* Entries taken from a collection

- - -

theorem frameParts_touches : ∀ a0 a1 a2 a3,
    Touches [.freeCtr, .cyc, .regs, .cores, .checks] a3 (frameParts a0 a1 a2 a3).2 := by
  intro a0 a1 a2 a3
  fun_induction frameParts a0 a1 a2 a3
  · dsimp only
    exact touches_refl _ _
  · dsimp only
    rename_i r0_0 r0_1 r0_2
    unfold r0_0
    refine touches_after ?_ (checkAccess_touches _ _ _ _ _) (by decide)
    exact touches_refl _ _
  · dsimp only
    rename_i r1_0 r1_1 r1_2 r1_3
    unfold r1_0
    refine touches_after ?_ (checkAccess_touches _ _ _ _ _) (by decide)
    exact touches_refl _ _
  · dsimp only
    rename_i r2_0 r2_1 r2_2 r2_3
    unfold r2_0
    refine touches_after ?_ ‹_› (fun _ h => h)
    rename_i r3_0 r3_1 r3_2 r3_3
    unfold r3_0
    refine touches_after ?_ (checkAccess_touches _ _ _ _ _) (by decide)
    exact touches_refl _ _
  · dsimp only
    rename_i r4_0 r4_1 r4_2
    unfold r4_0
    refine touches_after ?_ ‹_› (fun _ h => h)
    rename_i r5_0 r5_1 r5_2 r5_3
    unfold r5_0
    refine touches_after ?_ (checkAccess_touches _ _ _ _ _) (by decide)
    exact touches_refl _ _

theorem pushFrame_touches : ∀ a0 a1 a2 a3,
    TouchesO (.freeCtr :: .cyc :: .pulses :: .devTimer :: .regs :: .sys :: .log :: .spindles :: .encoders :: .encSince :: .timers :: .ptp :: .adcs :: .comparators :: .demods :: .sectors :: .pairs :: .groups :: .tripPins :: .zonePins :: .plate :: .loops :: .place :: .cores :: .aic :: .dma :: .outbound :: .consoles :: .conJobs :: .pipes :: .streams :: .active :: .mover :: .heads :: .audio :: .keepers :: .sec :: .cvs :: .hosts :: .dict :: .canNode :: .aborts :: .iotlb :: .sbOld :: .tsClaimed :: .mem :: .poison :: .checks :: []) a3 (pushFrame a0 a1 a2 a3) := by
  intro a0 a1 a2 a3
  unfold pushFrame
  extract_lets +onlyGivenNames x0
  refine touches_cut_ofO x0 (fun p => p.2) ?_ (fun h0 => ?_)
  · unfold x0
    refine touches_after ?_ (frameParts_touches _ _ _ _) (by decide)
    exact touches_refl _ _
  clear_value x0
  split
  · exact touchesO_none
  · refine touchesO_some ?_
    refine touches_foldl_snd (fun _ _ _ => ?_) ?_
    · dsimp only
      refine touches_after ?_ (storeParts_touches _ _ _ _) (by decide)
      assumption
    · dsimp only
      assumption

theorem chooseStack_touches : ∀ a0 a1 a2 a3,
    Touches (.freeCtr :: .cyc :: .pulses :: .devTimer :: .regs :: .sys :: .log :: .spindles :: .encoders :: .encSince :: .timers :: .ptp :: .adcs :: .comparators :: .demods :: .sectors :: .pairs :: .groups :: .tripPins :: .zonePins :: .plate :: .loops :: .place :: .cores :: .aic :: .dma :: .outbound :: .consoles :: .conJobs :: .pipes :: .streams :: .active :: .mover :: .heads :: .audio :: .keepers :: .sec :: .cvs :: .hosts :: .dict :: .canNode :: .aborts :: .iotlb :: .sbOld :: .tsClaimed :: .mem :: .poison :: .checks :: []) a3 (chooseStack a0 a1 a2 a3).2 := by
  intro a0 a1 a2 a3
  unfold chooseStack
  extract_lets e em low fits
  have key : ∀ (o : Option State) (k : Option (Word × Bool) × State), TouchesO (.freeCtr :: .cyc :: .pulses :: .devTimer :: .regs :: .sys :: .log :: .spindles :: .encoders :: .encSince :: .timers :: .ptp :: .adcs :: .comparators :: .demods :: .sectors :: .pairs :: .groups :: .tripPins :: .zonePins :: .plate :: .loops :: .place :: .cores :: .aic :: .dma :: .outbound :: .consoles :: .conJobs :: .pipes :: .streams :: .active :: .mover :: .heads :: .audio :: .keepers :: .sec :: .cvs :: .hosts :: .dict :: .canNode :: .aborts :: .iotlb :: .sbOld :: .tsClaimed :: .mem :: .poison :: .checks :: []) a3 o →
      Touches (.freeCtr :: .cyc :: .pulses :: .devTimer :: .regs :: .sys :: .log :: .spindles :: .encoders :: .encSince :: .timers :: .ptp :: .adcs :: .comparators :: .demods :: .sectors :: .pairs :: .groups :: .tripPins :: .zonePins :: .plate :: .loops :: .place :: .cores :: .aic :: .dma :: .outbound :: .consoles :: .conJobs :: .pipes :: .streams :: .active :: .mover :: .heads :: .audio :: .keepers :: .sec :: .cvs :: .hosts :: .dict :: .canNode :: .aborts :: .iotlb :: .sbOld :: .tsClaimed :: .mem :: .poison :: .checks :: []) a3 k.2 → ∀ w : Word × Bool, Touches (.freeCtr :: .cyc :: .pulses :: .devTimer :: .regs :: .sys :: .log :: .spindles :: .encoders :: .encSince :: .timers :: .ptp :: .adcs :: .comparators :: .demods :: .sectors :: .pairs :: .groups :: .tripPins :: .zonePins :: .plate :: .loops :: .place :: .cores :: .aic :: .dma :: .outbound :: .consoles :: .conJobs :: .pipes :: .streams :: .active :: .mover :: .heads :: .audio :: .keepers :: .sec :: .cvs :: .hosts :: .dict :: .canNode :: .aborts :: .iotlb :: .sbOld :: .tsClaimed :: .mem :: .poison :: .checks :: []) a3 (match o with
        | some t => (some w, t)
        | none => k).2 := by
    intro o k h hk w
    split
    · exact h _ rfl
    · exact hk
  split
  · split
    · exact key _ _ (pushFrame_touches _ _ _ _) (touches_refl _ _) _
    · exact touches_refl _ _
  · refine key _ _ ?_ ?_ _
    · split
      · exact pushFrame_touches _ _ _ _
      · intro t h; cases h
    · split
      · exact key _ _ (pushFrame_touches _ _ _ _) (touches_refl _ _) _
      · exact touches_refl _ _

theorem enterExc_touches : ∀ a0 a1 a2,
    Touches (.freeCtr :: .cyc :: .pulses :: .devTimer :: .regs :: .sys :: .log :: .spindles :: .encoders :: .encSince :: .timers :: .ptp :: .adcs :: .comparators :: .demods :: .sectors :: .pairs :: .groups :: .tripPins :: .zonePins :: .plate :: .loops :: .place :: .cores :: .aic :: .dma :: .outbound :: .consoles :: .conJobs :: .pipes :: .streams :: .active :: .mover :: .heads :: .audio :: .keepers :: .sec :: .cvs :: .hosts :: .dict :: .canNode :: .aborts :: .iotlb :: .sbOld :: .tsClaimed :: .mem :: .poison :: .checks :: []) a2 (enterExc a0 a1 a2) := by
  intro a0 a1 a2
  unfold enterExc
  extract_lets +onlyGivenNames x0
  clear_value x0
  extract_lets +onlyGivenNames x1
  clear_value x1
  extract_lets +onlyGivenNames x2
  clear_value x2
  extract_lets +onlyGivenNames x3
  refine touches_cut x3 ?_ (fun h3 => ?_)
  · unfold x3
    refine touches_after ?_ (completeShadow_touches _ _) (by decide)
    refine touches_after ?_ (retire_touches _ _ _) (by decide)
    refine touches_after ?_ (commitLoad_touches _ _) (by decide)
    exact touches_refl _ _
  clear_value x3
  extract_lets +onlyGivenNames x4
  clear_value x4
  extract_lets +onlyGivenNames x5
  clear_value x5
  extract_lets +onlyGivenNames x6
  clear_value x6
  extract_lets +onlyGivenNames x7
  refine touches_cut x7 ?_ (fun h7 => ?_)
  · unfold x7
    refine touches_after ?_ (setCr_touches _ _ _ _) (by decide)
    assumption
  clear_value x7
  extract_lets +onlyGivenNames x8
  refine touches_cut_snd x8 ?_ (fun h8 => ?_)
  · unfold x8
    refine touches_after ?_ (chooseStack_touches _ _ _ _) (by decide)
    assumption
  clear_value x8
  split
  · refine touches_after ?_ (haltCore_touches _ _) (by decide)
    assumption
  · extract_lets +onlyGivenNames x9
    clear_value x9
    extract_lets +onlyGivenNames x10
    clear_value x10
    extract_lets +onlyGivenNames x11
    refine touches_cut x11 ?_ (fun h11 => ?_)
    · unfold x11
      refine touches_after ?_ (setCr_touches _ _ _ _) (by decide)
      refine touches_after ?_ (setCr_touches _ _ _ _) (by decide)
      refine touches_after ?_ (setCr_touches _ _ _ _) (by decide)
      refine touches_after ?_ (setCr_touches _ _ _ _) (by decide)
      refine touches_after ?_ (setCr_touches _ _ _ _) (by decide)
      assumption
    clear_value x11
    extract_lets +onlyGivenNames x12
    clear_value x12
    extract_lets +onlyGivenNames x13
    refine touches_cut x13 ?_ (fun h13 => ?_)
    · unfold x13
      refine touches_after ?_ (retire_touches _ _ _) (by decide)
      refine touches_after ?_ (setGreg_touches _ _ _ _) (by decide)
      assumption
    clear_value x13
    refine touches_after ?_ (setPc_touches _ _ _ _ _) (by decide)
    refine touches_after ?_ (State.setCore_touches _ _ _) (by decide)
    assumption

theorem settle_touches {F : List Part} {c : Nat} {r : Res} {s : State} (hF : ∀ p ∈ (.freeCtr :: .cyc :: .pulses :: .devTimer :: .regs :: .sys :: .log :: .spindles :: .encoders :: .encSince :: .timers :: .ptp :: .adcs :: .comparators :: .demods :: .sectors :: .pairs :: .groups :: .tripPins :: .zonePins :: .plate :: .loops :: .place :: .cores :: .aic :: .dma :: .outbound :: .consoles :: .conJobs :: .pipes :: .streams :: .active :: .mover :: .heads :: .audio :: .keepers :: .sec :: .cvs :: .hosts :: .dict :: .canNode :: .aborts :: .iotlb :: .sbOld :: .tsClaimed :: .mem :: .poison :: .checks :: []), p ∈ F) (h : TouchesR F s r) :
    Touches F s (settle c r) := by
  have m (G : List Part) (hG : ∀ p ∈ G, p ∈ (.freeCtr :: .cyc :: .pulses :: .devTimer :: .regs :: .sys :: .log :: .spindles :: .encoders :: .encSince :: .timers :: .ptp :: .adcs :: .comparators :: .demods :: .sectors :: .pairs :: .groups :: .tripPins :: .zonePins :: .plate :: .loops :: .place :: .cores :: .aic :: .dma :: .outbound :: .consoles :: .conJobs :: .pipes :: .streams :: .active :: .mover :: .heads :: .audio :: .keepers :: .sec :: .cvs :: .hosts :: .dict :: .canNode :: .aborts :: .iotlb :: .sbOld :: .tsClaimed :: .mem :: .poison :: .checks :: [])) : ∀ p ∈ G, p ∈ F := fun p hp => hF p (hG p hp)
  unfold settle
  cases r with
  | next u => exact touches_after (touches_after (touches_after h (retire_touches _ _ _) (m _ (by decide))) (advance_touches _ _) (m _ (by decide))) (tickShadow_touches _ _) (m _ (by decide))
  | loaded d v u => exact touches_after (touches_after (touches_after h (retire_touches _ _ _) (m _ (by decide))) (advance_touches _ _) (m _ (by decide))) (tickShadow_touches _ _) (m _ (by decide))
  | branch x u => exact touches_after (touches_after (touches_after h (retire_touches _ _ _) (m _ (by decide))) (branchTo_touches _ _ _) (m _ (by decide))) (tickShadow_touches _ _) (m _ (by decide))
  | goto x u => exact touches_after (touches_after (touches_after h (retire_touches _ _ _) (m _ (by decide))) (setPc_touches _ _ _ _ _) (m _ (by decide))) (tickShadow_touches _ _) (m _ (by decide))
  | raise e u => exact touches_after h (enterExc_touches _ _ _) (m _ (by decide))
  | stay u => exact h
  | resume a b d u => exact touches_after (touches_after (touches_after h (retire_touches _ _ _) (m _ (by decide))) (setPc_touches _ _ _ _ _) (m _ (by decide))) (tickShadow_touches _ _) (m _ (by decide))
  | lost u => exact touches_after h (spoilCore_touches _ _) (m _ (by decide))

theorem issue_touches {F : List Part} {c : Nat} {k : Shape} {b : State → Res} {s t : State} (hF : ∀ p ∈ (.freeCtr :: .cyc :: .pulses :: .devTimer :: .regs :: .sys :: .log :: .spindles :: .encoders :: .encSince :: .timers :: .ptp :: .adcs :: .comparators :: .demods :: .sectors :: .pairs :: .groups :: .tripPins :: .zonePins :: .plate :: .loops :: .place :: .cores :: .aic :: .dma :: .outbound :: .consoles :: .conJobs :: .pipes :: .streams :: .active :: .mover :: .heads :: .audio :: .keepers :: .sec :: .cvs :: .hosts :: .dict :: .canNode :: .aborts :: .iotlb :: .sbOld :: .tsClaimed :: .mem :: .poison :: .checks :: []), p ∈ F)
    (hb : ∀ u, TouchesR F u (b u)) (h : Touches F s t) :
    Touches F s (issue c k b t) := by
  unfold issue
  split
  · exact h
  · extract_lets xs x0 x1
    have h0 : Touches F s x0 := touches_after h (State.setCore_touches _ _ _) (fun p hp => hF p ((show ∀ p ∈ _, p ∈ _ by decide) p hp))
    have h1 : Touches F s x1.2 := touches_after h0 (checkAccess_touches _ _ _ _ _) (fun p hp => hF p ((show ∀ p ∈ _, p ∈ _ by decide) p hp))
    split
    · exact touches_after h1 (enterExc_touches _ _ _) (fun p hp => hF p ((show ∀ p ∈ _, p ∈ _ by decide) p hp))
    · split
      · exact touches_after h1 (spoilCore_touches _ _) (fun p hp => hF p ((show ∀ p ∈ _, p ∈ _ by decide) p hp))
      · exact settle_touches (fun p hp => hF p ((show ∀ p ∈ _, p ∈ _ by decide) p hp)) (touchesR_trans h1 (hb _))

- - -

Please retype, with no changes, the lines that run from the first line of the entries to the line with "theorem pushFrame_touches : ∀", both ends included.

theorem frameParts_touches : ∀ a0 a1 a2 a3,
    Touches [.freeCtr, .cyc, .regs, .cores, .checks] a3 (frameParts a0 a1 a2 a3).2 := by
  intro a0 a1 a2 a3
  fun_induction frameParts a0 a1 a2 a3
  · dsimp only
    exact touches_refl _ _
  · dsimp only
    rename_i r0_0 r0_1 r0_2
    unfold r0_0
    refine touches_after ?_ (checkAccess_touches _ _ _ _ _) (by decide)
    exact touches_refl _ _
  · dsimp only
    rename_i r1_0 r1_1 r1_2 r1_3
    unfold r1_0
    refine touches_after ?_ (checkAccess_touches _ _ _ _ _) (by decide)
    exact touches_refl _ _
  · dsimp only
    rename_i r2_0 r2_1 r2_2 r2_3
    unfold r2_0
    refine touches_after ?_ ‹_› (fun _ h => h)
    rename_i r3_0 r3_1 r3_2 r3_3
    unfold r3_0
    refine touches_after ?_ (checkAccess_touches _ _ _ _ _) (by decide)
    exact touches_refl _ _
  · dsimp only
    rename_i r4_0 r4_1 r4_2
    unfold r4_0
    refine touches_after ?_ ‹_› (fun _ h => h)
    rename_i r5_0 r5_1 r5_2 r5_3
    unfold r5_0
    refine touches_after ?_ (checkAccess_touches _ _ _ _ _) (by decide)
    exact touches_refl _ _

theorem pushFrame_touches : ∀ a0 a1 a2 a3,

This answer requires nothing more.